[Start of section]

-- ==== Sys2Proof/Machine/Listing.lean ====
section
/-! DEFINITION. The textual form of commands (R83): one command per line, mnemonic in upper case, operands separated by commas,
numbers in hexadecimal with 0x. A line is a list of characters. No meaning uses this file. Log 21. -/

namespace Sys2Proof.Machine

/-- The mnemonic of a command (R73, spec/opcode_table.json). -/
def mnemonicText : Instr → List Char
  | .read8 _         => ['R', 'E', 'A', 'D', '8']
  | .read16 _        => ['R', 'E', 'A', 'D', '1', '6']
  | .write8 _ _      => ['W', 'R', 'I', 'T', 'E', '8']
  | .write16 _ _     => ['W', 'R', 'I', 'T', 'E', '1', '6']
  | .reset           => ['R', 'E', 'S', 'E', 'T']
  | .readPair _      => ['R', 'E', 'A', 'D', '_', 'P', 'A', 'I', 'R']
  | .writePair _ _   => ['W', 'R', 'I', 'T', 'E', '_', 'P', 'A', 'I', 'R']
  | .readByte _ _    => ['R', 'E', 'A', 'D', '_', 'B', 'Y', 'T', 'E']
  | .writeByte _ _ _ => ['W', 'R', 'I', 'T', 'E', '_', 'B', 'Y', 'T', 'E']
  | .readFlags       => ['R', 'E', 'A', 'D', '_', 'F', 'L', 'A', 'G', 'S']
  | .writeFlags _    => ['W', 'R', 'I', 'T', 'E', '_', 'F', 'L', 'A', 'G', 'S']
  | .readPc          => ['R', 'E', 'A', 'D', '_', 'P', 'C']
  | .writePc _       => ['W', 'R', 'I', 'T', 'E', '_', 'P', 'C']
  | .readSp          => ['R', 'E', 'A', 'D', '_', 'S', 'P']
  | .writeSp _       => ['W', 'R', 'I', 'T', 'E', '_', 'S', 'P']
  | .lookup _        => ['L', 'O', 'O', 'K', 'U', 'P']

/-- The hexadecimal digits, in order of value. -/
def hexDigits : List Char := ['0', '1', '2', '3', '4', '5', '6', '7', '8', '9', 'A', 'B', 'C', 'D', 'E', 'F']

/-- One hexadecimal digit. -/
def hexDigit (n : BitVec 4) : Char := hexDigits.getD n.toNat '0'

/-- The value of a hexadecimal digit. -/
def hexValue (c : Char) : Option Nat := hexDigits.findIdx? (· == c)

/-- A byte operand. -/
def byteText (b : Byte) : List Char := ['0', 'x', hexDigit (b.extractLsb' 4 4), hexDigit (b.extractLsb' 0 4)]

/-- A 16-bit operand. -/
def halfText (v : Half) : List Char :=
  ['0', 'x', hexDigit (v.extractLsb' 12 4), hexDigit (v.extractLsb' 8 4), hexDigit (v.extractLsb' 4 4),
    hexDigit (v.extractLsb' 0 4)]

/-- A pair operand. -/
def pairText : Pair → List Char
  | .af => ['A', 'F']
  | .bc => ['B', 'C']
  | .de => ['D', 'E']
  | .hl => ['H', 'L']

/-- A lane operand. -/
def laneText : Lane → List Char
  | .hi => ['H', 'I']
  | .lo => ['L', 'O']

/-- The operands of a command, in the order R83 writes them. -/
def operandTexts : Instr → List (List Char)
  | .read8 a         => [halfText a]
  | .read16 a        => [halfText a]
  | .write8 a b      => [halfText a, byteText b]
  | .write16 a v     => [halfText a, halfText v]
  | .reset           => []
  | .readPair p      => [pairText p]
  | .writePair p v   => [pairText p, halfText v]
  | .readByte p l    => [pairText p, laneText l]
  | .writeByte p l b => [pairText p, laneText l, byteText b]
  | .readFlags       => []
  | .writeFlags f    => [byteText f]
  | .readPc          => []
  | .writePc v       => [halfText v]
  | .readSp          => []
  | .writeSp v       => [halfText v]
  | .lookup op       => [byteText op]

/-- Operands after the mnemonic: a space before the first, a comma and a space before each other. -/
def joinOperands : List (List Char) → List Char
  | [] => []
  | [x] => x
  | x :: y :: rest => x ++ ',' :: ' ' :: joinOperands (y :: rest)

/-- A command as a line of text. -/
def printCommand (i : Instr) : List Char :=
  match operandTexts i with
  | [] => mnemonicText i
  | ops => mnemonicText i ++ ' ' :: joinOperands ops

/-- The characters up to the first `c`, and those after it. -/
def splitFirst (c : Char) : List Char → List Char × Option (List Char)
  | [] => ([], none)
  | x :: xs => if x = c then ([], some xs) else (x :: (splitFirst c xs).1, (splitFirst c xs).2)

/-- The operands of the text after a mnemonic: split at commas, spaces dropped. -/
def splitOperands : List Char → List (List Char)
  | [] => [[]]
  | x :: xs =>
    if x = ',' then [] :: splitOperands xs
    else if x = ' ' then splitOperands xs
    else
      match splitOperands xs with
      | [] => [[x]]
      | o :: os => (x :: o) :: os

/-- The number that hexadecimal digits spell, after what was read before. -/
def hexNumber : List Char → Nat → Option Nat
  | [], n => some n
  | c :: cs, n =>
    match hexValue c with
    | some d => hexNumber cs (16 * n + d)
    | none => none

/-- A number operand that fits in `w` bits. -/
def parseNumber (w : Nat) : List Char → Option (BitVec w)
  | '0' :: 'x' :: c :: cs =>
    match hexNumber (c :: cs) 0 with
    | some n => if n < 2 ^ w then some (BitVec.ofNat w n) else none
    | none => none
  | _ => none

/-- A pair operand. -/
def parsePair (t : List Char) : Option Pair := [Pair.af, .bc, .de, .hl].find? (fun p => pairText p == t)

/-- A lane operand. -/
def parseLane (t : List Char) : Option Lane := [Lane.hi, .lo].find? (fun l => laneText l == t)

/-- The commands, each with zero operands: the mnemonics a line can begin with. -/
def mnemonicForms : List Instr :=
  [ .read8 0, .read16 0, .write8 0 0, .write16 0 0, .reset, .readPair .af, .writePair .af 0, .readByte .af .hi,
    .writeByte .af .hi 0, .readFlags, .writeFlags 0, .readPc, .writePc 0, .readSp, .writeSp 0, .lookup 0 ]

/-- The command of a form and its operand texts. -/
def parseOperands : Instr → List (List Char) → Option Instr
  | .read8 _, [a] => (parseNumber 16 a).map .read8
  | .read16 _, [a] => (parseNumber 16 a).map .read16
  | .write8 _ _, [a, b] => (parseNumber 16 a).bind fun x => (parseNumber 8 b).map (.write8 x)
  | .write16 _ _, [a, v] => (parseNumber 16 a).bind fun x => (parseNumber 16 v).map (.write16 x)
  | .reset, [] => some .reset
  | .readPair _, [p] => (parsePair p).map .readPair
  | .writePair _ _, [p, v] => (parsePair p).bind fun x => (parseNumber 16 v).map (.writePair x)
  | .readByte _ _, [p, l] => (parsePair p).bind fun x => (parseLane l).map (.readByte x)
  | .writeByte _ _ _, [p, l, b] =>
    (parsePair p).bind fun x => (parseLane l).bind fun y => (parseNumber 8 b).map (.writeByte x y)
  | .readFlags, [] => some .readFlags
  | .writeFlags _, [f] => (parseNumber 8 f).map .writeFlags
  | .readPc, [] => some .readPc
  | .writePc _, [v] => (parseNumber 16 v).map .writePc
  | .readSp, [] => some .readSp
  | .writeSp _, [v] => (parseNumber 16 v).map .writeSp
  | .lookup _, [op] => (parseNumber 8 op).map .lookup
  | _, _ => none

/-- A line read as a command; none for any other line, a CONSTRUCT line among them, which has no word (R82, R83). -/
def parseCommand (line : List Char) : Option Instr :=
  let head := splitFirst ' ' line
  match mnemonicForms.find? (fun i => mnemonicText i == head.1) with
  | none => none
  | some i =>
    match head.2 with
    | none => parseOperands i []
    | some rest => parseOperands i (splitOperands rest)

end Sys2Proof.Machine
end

[End of section]
[Start of section]

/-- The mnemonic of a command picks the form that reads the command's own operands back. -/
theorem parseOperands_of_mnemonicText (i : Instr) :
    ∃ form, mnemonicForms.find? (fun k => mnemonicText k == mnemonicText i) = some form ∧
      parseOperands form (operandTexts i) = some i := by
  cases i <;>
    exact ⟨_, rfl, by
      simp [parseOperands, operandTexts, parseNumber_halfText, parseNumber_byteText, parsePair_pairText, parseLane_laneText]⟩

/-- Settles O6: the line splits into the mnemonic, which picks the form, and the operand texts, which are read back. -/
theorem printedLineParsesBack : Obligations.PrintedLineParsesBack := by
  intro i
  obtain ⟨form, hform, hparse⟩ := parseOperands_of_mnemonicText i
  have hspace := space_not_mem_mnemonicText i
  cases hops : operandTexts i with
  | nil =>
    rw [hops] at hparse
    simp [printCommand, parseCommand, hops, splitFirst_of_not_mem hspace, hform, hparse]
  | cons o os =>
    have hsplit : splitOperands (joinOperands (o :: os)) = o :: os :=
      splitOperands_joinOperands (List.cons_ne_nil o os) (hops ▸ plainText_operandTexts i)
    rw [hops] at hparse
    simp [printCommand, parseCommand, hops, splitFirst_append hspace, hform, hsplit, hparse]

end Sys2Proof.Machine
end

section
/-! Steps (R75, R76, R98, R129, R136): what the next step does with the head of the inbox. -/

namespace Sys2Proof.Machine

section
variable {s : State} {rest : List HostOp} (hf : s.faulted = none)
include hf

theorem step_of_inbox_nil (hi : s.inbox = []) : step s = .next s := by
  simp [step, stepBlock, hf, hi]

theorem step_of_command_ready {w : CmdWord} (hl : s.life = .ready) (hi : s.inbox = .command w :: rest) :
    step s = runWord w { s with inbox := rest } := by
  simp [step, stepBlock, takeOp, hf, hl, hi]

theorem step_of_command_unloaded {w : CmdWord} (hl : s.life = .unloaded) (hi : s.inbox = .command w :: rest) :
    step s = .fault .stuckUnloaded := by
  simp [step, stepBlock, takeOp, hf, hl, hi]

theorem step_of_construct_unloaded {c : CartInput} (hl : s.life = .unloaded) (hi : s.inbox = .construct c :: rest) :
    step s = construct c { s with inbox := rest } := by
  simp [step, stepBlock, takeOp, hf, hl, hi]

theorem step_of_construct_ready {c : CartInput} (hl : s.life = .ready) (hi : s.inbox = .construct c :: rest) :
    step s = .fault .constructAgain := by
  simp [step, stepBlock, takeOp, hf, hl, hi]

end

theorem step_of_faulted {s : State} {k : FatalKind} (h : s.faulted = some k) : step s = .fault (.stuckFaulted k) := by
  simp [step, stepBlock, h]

[End of section]

## What is being asked
Which lines above run from the one containing "-- ==== Sys2Proof/Machine/Listing.lean" down to the one containing "One hexadecimal digit. -/"? Repeat exactly those, both ends included, and nothing else.

## The answer
-- ==== Sys2Proof/Machine/Listing.lean ====
section
/-! DEFINITION. The textual form of commands (R83): one command per line, mnemonic in upper case, operands separated by commas,
numbers in hexadecimal with 0x. A line is a list of characters. No meaning uses this file. Log 21. -/

namespace Sys2Proof.Machine

/-- The mnemonic of a command (R73, spec/opcode_table.json). -/
def mnemonicText : Instr → List Char
  | .read8 _         => ['R', 'E', 'A', 'D', '8']
  | .read16 _        => ['R', 'E', 'A', 'D', '1', '6']
  | .write8 _ _      => ['W', 'R', 'I', 'T', 'E', '8']
  | .write16 _ _     => ['W', 'R', 'I', 'T', 'E', '1', '6']
  | .reset           => ['R', 'E', 'S', 'E', 'T']
  | .readPair _      => ['R', 'E', 'A', 'D', '_', 'P', 'A', 'I', 'R']
  | .writePair _ _   => ['W', 'R', 'I', 'T', 'E', '_', 'P', 'A', 'I', 'R']
  | .readByte _ _    => ['R', 'E', 'A', 'D', '_', 'B', 'Y', 'T', 'E']
  | .writeByte _ _ _ => ['W', 'R', 'I', 'T', 'E', '_', 'B', 'Y', 'T', 'E']
  | .readFlags       => ['R', 'E', 'A', 'D', '_', 'F', 'L', 'A', 'G', 'S']
  | .writeFlags _    => ['W', 'R', 'I', 'T', 'E', '_', 'F', 'L', 'A', 'G', 'S']
  | .readPc          => ['R', 'E', 'A', 'D', '_', 'P', 'C']
  | .writePc _       => ['W', 'R', 'I', 'T', 'E', '_', 'P', 'C']
  | .readSp          => ['R', 'E', 'A', 'D', '_', 'S', 'P']
  | .writeSp _       => ['W', 'R', 'I', 'T', 'E', '_', 'S', 'P']
  | .lookup _        => ['L', 'O', 'O', 'K', 'U', 'P']

/-- The hexadecimal digits, in order of value. -/
def hexDigits : List Char := ['0', '1', '2', '3', '4', '5', '6', '7', '8', '9', 'A', 'B', 'C', 'D', 'E', 'F']

/-- One hexadecimal digit. -/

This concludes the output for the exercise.